Huang's first film role was uncredited appearance in the film Young Prisoners of War (1989). In the following year, he appeared in The Meridian of War, directed by Feng Xiaoning.

In 1992, Huang made his television debut in the historical television series Beiyang Fleet, portraying young Lin Taizeng. The series starring Chen Baoguo, Chen Daoming, Ge You and directed by Feng Xiaoning.

During his junior year, he got a small role in The Years of Intense Emotion (2001), a romance television drama starring Sun Haiying and Lü Liping.

Huang's breakthrough role came when he played Yu Xiaobei in the 2001 film The Dream of A Young Soldier, which garnered him a Best Newcomer Award at the 9th Beijing College Student Film Festival, an Outstanding New Actor Award at the 8th Huabiao Awards and a Golden Phoenix Award.

In 2003, he had a cameo appearance in Let Us Remember, a film starring He Bing, Guo Donglin, Xu Fan, Huang Hong, Cai Ming, Li Mingqi, and Li Xiaolu. That same year, he also participated in Stormy Sea, opposite Wu Gang, Ning Jing, Li Youbin, and Zhao Youliang.

Huang portrayed Deng Shaosheng, Deng Xiaoping's uncle, in My Early Days in France (2004). At the same year, he played the character Zhu Bajie in the shenmo television series Good Luck Zhu Bajie.

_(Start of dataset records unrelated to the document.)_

-- ==== Sys2Proof/Machine/Scalar.lean ====
section
/-! DEFINITION. The S slot's scalar, predicate and control-register operations (R109 to R117). -/

namespace Sys2Proof.Machine

/-- A scalar operation on XA and XB (R109): latency 1, guard on bit 0. -/
def scalar2 (op : ROp) (s : State) (f : Word → Word → Word × Flags) : Out :=
  let g := s.ctx.guard op.pred op.pn
  s.sources partS [(.s, op.xa), (.s, op.xb)] none fun c =>
    let r := f (c.srcS s.cur op.xa) (c.srcS s.cur op.xb)
    s.putS partS 1 g op.nw op.dst.toNat r.1 r.2

/-- A scalar operation on XA alone. -/
def scalar1 (op : ROp) (s : State) (f : Word → Word) : Out :=
  let g := s.ctx.guard op.pred op.pn
  s.sources partS [(.s, op.xa)] none fun c =>
    s.putS partS 1 g op.nw op.dst.toNat (f (c.srcS s.cur op.xa)) 0

/-- A predicate operation (R116). -/
def pred2 (op : ROp) (s : State) (f : Word → Word → Word) : Out :=
  let g := s.ctx.guard op.pred op.pn
  s.sources partS [(.p, op.xa), (.p, op.xb)] none fun c =>
    if g then s.putP partS 1 allOnes op.nw op.dst.toNat (f (c.pGet (selNum op.xa)) (c.pGet (selNum op.xb))) else s

/-! R110. -/

/-- DIV and REM truncate toward zero, with R110's corner cases. -/
def divS (a b : Word) : Word × Flags := if b = 0 then (allOnes, fZD) else (BitVec.ofInt 64 (a.toInt.tdiv b.toInt), 0)
def divU (a b : Word) : Word × Flags := if b = 0 then (allOnes, fZD) else (BitVec.ofNat 64 (a.toNat / b.toNat), 0)
def remS (a b : Word) : Word × Flags := if b = 0 then (a, fZD) else (BitVec.ofInt 64 (a.toInt.tmod b.toInt), 0)

/-- b[5:0], the shift count. -/
def sh6 (b : Word) : Nat := b.toNat % 64

/-- Number of leading zero bits among the low n. -/
def clzN (x : Nat) : Nat → Nat
  | 0 => 0
  | n + 1 => if x / 2 ^ n % 2 = 1 then 0 else 1 + clzN x n

def minS (a b : Word) : Word := if b.slt a then b else a
def maxS (a b : Word) : Word := if a.slt b then b else a
def minUns (a b : Word) : Word := if b.ult a then b else a
def maxUns (a b : Word) : Word := if a.ult b then b else a
/-- (a × b)[127:64], signed and unsigned. -/
def mulHigh (a b : Word) : Word := BitVec.ofInt 64 (a.toInt * b.toInt / 2 ^ 64)
def mulHighU (a b : Word) : Word := BitVec.ofNat 64 (a.toNat * b.toNat / 2 ^ 64)
def sraW (a b : Word) : Word := a.sshiftRight (sh6 b)
def rotW (a b : Word) : Word := a.rotateLeft (sh6 b)

def execAdd (op : ROp) (s : State) : Out := scalar2 op s fun a b => (a + b, 0)
def execSub (op : ROp) (s : State) : Out := scalar2 op s fun a b => (a - b, 0)
def execMul (op : ROp) (s : State) : Out := scalar2 op s fun a b => (a * b, 0)
def execMulh (op : ROp) (s : State) : Out := scalar2 op s fun a b => (mulHigh a b, 0)
def execMulhu (op : ROp) (s : State) : Out := scalar2 op s fun a b => (mulHighU a b, 0)
def execDiv (op : ROp) (s : State) : Out := scalar2 op s divS
def execDivu (op : ROp) (s : State) : Out := scalar2 op s divU
def execRem (op : ROp) (s : State) : Out := scalar2 op s remS
def execAnd (op : ROp) (s : State) : Out := scalar2 op s fun a b => (a &&& b, 0)
def execOr (op : ROp) (s : State) : Out := scalar2 op s fun a b => (a ||| b, 0)
def execXor (op : ROp) (s : State) : Out := scalar2 op s fun a b => (a ^^^ b, 0)
def execAndn (op : ROp) (s : State) : Out := scalar2 op s fun a b => (a &&& ~~~ b, 0)
def execShl (op : ROp) (s : State) : Out := scalar2 op s fun a b => (a <<< sh6 b, 0)
def execShr (op : ROp) (s : State) : Out := scalar2 op s fun a b => (a >>> sh6 b, 0)
def execSra (op : ROp) (s : State) : Out := scalar2 op s fun a b => (sraW a b, 0)
def execRot (op : ROp) (s : State) : Out := scalar2 op s fun a b => (rotW a b, 0)
def execClz (op : ROp) (s : State) : Out := scalar1 op s fun a => BitVec.ofNat 64 (clzN a.toNat 64)
def execPopc (op : ROp) (s : State) : Out := scalar1 op s fun a => BitVec.ofNat 64 (popcnt a.toNat 64)
def execMin (op : ROp) (s : State) : Out := scalar2 op s fun a b => (minS a b, 0)
def execMax (op : ROp) (s : State) : Out := scalar2 op s fun a b => (maxS a b, 0)
def execMinu (op : ROp) (s : State) : Out := scalar2 op s fun a b => (minUns a b, 0)
def execMaxu (op : ROp) (s : State) : Out := scalar2 op s fun a b => (maxUns a b, 0)

/-- ADDI (R111). -/
def execAddi (op : RIOp) (s : State) : Out :=
  let g := s.ctx.guard op.pred op.pn
  s.sources partS [(.s, op.xa)] none fun c =>
    s.putS partS 1 g op.nw op.dst.toNat (c.srcS s.cur op.xa + op.imm.signExtend 64) 0

/-- LEA, based or bundle-relative by MOD[3] (R111). -/
def execLea (op : RIOp) (s : State) : Out :=
  let g := s.ctx.guard op.pred op.pn
  s.sources partS [(.s, op.xa)] none fun c =>
    let base := if op.md.getLsbD 3 then s.cur.addr else c.srcS s.cur op.xa
    s.putS partS 1 g op.nw op.dst.toNat (base + (op.imm.signExtend 64 <<< bitsOf op.md.toNat 2 0)) 0

/-- MOVI (R112). -/
def execMovi (op : I32Op) (s : State) : Out :=
  let g := s.ctx.guard op.pred op.pn
  s.sources partS [] none fun _ =>
    s.putS partS 1 g op.nw op.dst.toNat
      (if op.md.getLsbD 0 then op.imm.setWidth 64 else op.imm.signExtend 64) 0

/-- MOVHI (R112): keeps bits 31:0 as visible to the bundle. -/
def execMovhi (op : I32Op) (s : State) : Out :=
  let g := s.ctx.guard op.pred op.pn
  s.sources partS [(.s, .reg op.dst)] none fun c =>
    s.putS partS 1 g op.nw op.dst.toNat
      ((op.imm.setWidth 64 <<< 32) ||| (c.sGet op.dst.toNat &&& 0xFFFFFFFF#64)) 0

/-- BFX's field (R113). -/
def bfx (a b c : Word) (sx : Bool) : Word :=
  let p := sh6 b
  let w := Min.min c.toNat 64
  let f := (a.toNat / 2 ^ p) % 2 ^ w
  if sx && decide (w > 0) then BitVec.ofInt 64 (sextN w f) else BitVec.ofNat 64 f

def execBfx (op : ROp) (s : State) : Out :=
  let g := s.ctx.guard op.pred op.pn
  s.sources partS [(.s, op.xa), (.s, op.xb), (.s, op.xc)] none fun c =>
    s.putS partS 1 g op.nw op.dst.toNat
      (bfx (c.srcS s.cur op.xa) (c.srcS s.cur op.xb) (c.srcS s.cur op.xc) (op.md.getLsbD 0)) 0

/-- BFI (R113): bits p to min(p + w − 1, 63) of a replaced by the low bits of b. -/
def bfi (a b c : Word) (w : Nat) : Word :=
  let p := sh6 c
  let m : Word := BitVec.ofNat 64 ((2 ^ w - 1) * 2 ^ p)
  (a &&& ~~~ m) ||| ((b <<< p) &&& m)

def execBfi (op : ROp) (s : State) : Out :=
  let g := s.ctx.guard op.pred op.pn
  s.sources partS [(.s, op.xa), (.s, op.xb), (.s, op.xc)] none fun c =>
    s.putS partS 1 g op.nw op.dst.toNat
      (bfi (c.srcS s.cur op.xa) (c.srcS s.cur op.xb) (c.srcS s.cur op.xc) (bitsOf op.md.toNat 6 0)) 0

/-- SEL (R114). -/
def execSel (op : ROp) (s : State) : Out :=
  let g := s.ctx.guard op.pred op.pn
  s.sources partS [(.s, op.xa), (.s, op.xb), (.p, op.xc)] none fun c =>
    s.putS partS 1 g op.nw op.dst.toNat
      (if (c.pGet (selNum op.xc)).getLsbD 0 then c.srcS s.cur op.xa else c.srcS s.cur op.xb) 0

/-- The conditions of R115. -/
def condS (cc : Nat) (a b : Word) : Bool :=
  match cc with
  | 0 => a == b
  | 1 => a != b
  | 2 => a.slt b
  | 3 => a.sle b
  | 4 => a.ult b
  | 5 => a.ule b
  | _ => false

/-- CMP (R115): all 64 bits of the predicate take the outcome. -/
def execCmp (op : ROp) (s : State) : Out :=
  let g := s.ctx.guard op.pred op.pn
  s.sources partS [(.s, op.xa), (.s, op.xb)] none fun c =>
    if g then
      s.putP partS 1 allOnes op.nw op.dst.toNat
        (if condS (bitsOf op.md.toNat 2 0) (c.srcS s.cur op.xa) (c.srcS s.cur op.xb) then allOnes else 0)
    else s

def execPand (op : ROp) (s : State) : Out := pred2 op s fun a b => a &&& b
def execPor (op : ROp) (s : State) : Out := pred2 op s fun a b => a ||| b
def execPxor (op : ROp) (s : State) : Out := pred2 op s fun a b => a ^^^ b
def execPnot (op : ROp) (s : State) : Out :=
  let g := s.ctx.guard op.pred op.pn
  s.sources partS [(.p, op.xa)] none fun c =>
    if g then s.putP partS 1 allOnes op.nw op.dst.toNat (~~~ c.pGet (selNum op.xa)) else s

/-- CSRR (R85, R117): its result goes to the s file, so that it pushes a latch entry like every such operation of the S slot
(R93, R109; log entry 26). -/
def execCsrr (op : RIOp) (s : State) : Out :=
  let g := s.ctx.guard op.pred op.pn
  s.sources partS [] none fun c =>
    s.putS partS 1 g op.nw op.dst.toNat (csrGet s.cur.core s.cur.ctx c.csr op.imm.toNat) 0

/-- CSRW (R85, R117): the value rules raise ILL for a true guard only (R444). -/
def execCsrw (op : RIOp) (s : State) : Out :=
  let g := s.ctx.guard op.pred op.pn
  let x := s.ctx.srcS s.cur op.xa
  let own : Option Trap :=
    if g && !csrValueOk op.imm.toNat x then
      some ⟨partS, 0x01, 0x05, BitVec.ofNat 64 (s.cur.addr.toNat / 64 * 64 + partS)⟩
    else none
  s.sources partS [(.s, op.xa)] own fun _ =>
    if g then s.post 0 1 [.csr op.imm.toNat x] none 0 false else s

end Sys2Proof.Machine
end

In 2005, he played a key supporting role in the historical television series Crying without Tears, starring Vincent Chiao and Park Si-yeon.

From 2006 to 2008, he appeared in dozens of television series, such as Life Hand In Hand (2006), The Love Story in Tangshan (2006), Shanghai Bund (2007), Chasing (2007), Stone Scissors Cloth (2008), and Life Is Beautiful (2008). For his role as Jiang Dongzhi in Chasing, he won the Magnolia Award for Best Actor in a Television Series at the 14th Shanghai Television Festival. He starred with Tony Leung Ka-fai, Emme Wong and Li Tete in the 2008 drama A Chinese Fairy Tale.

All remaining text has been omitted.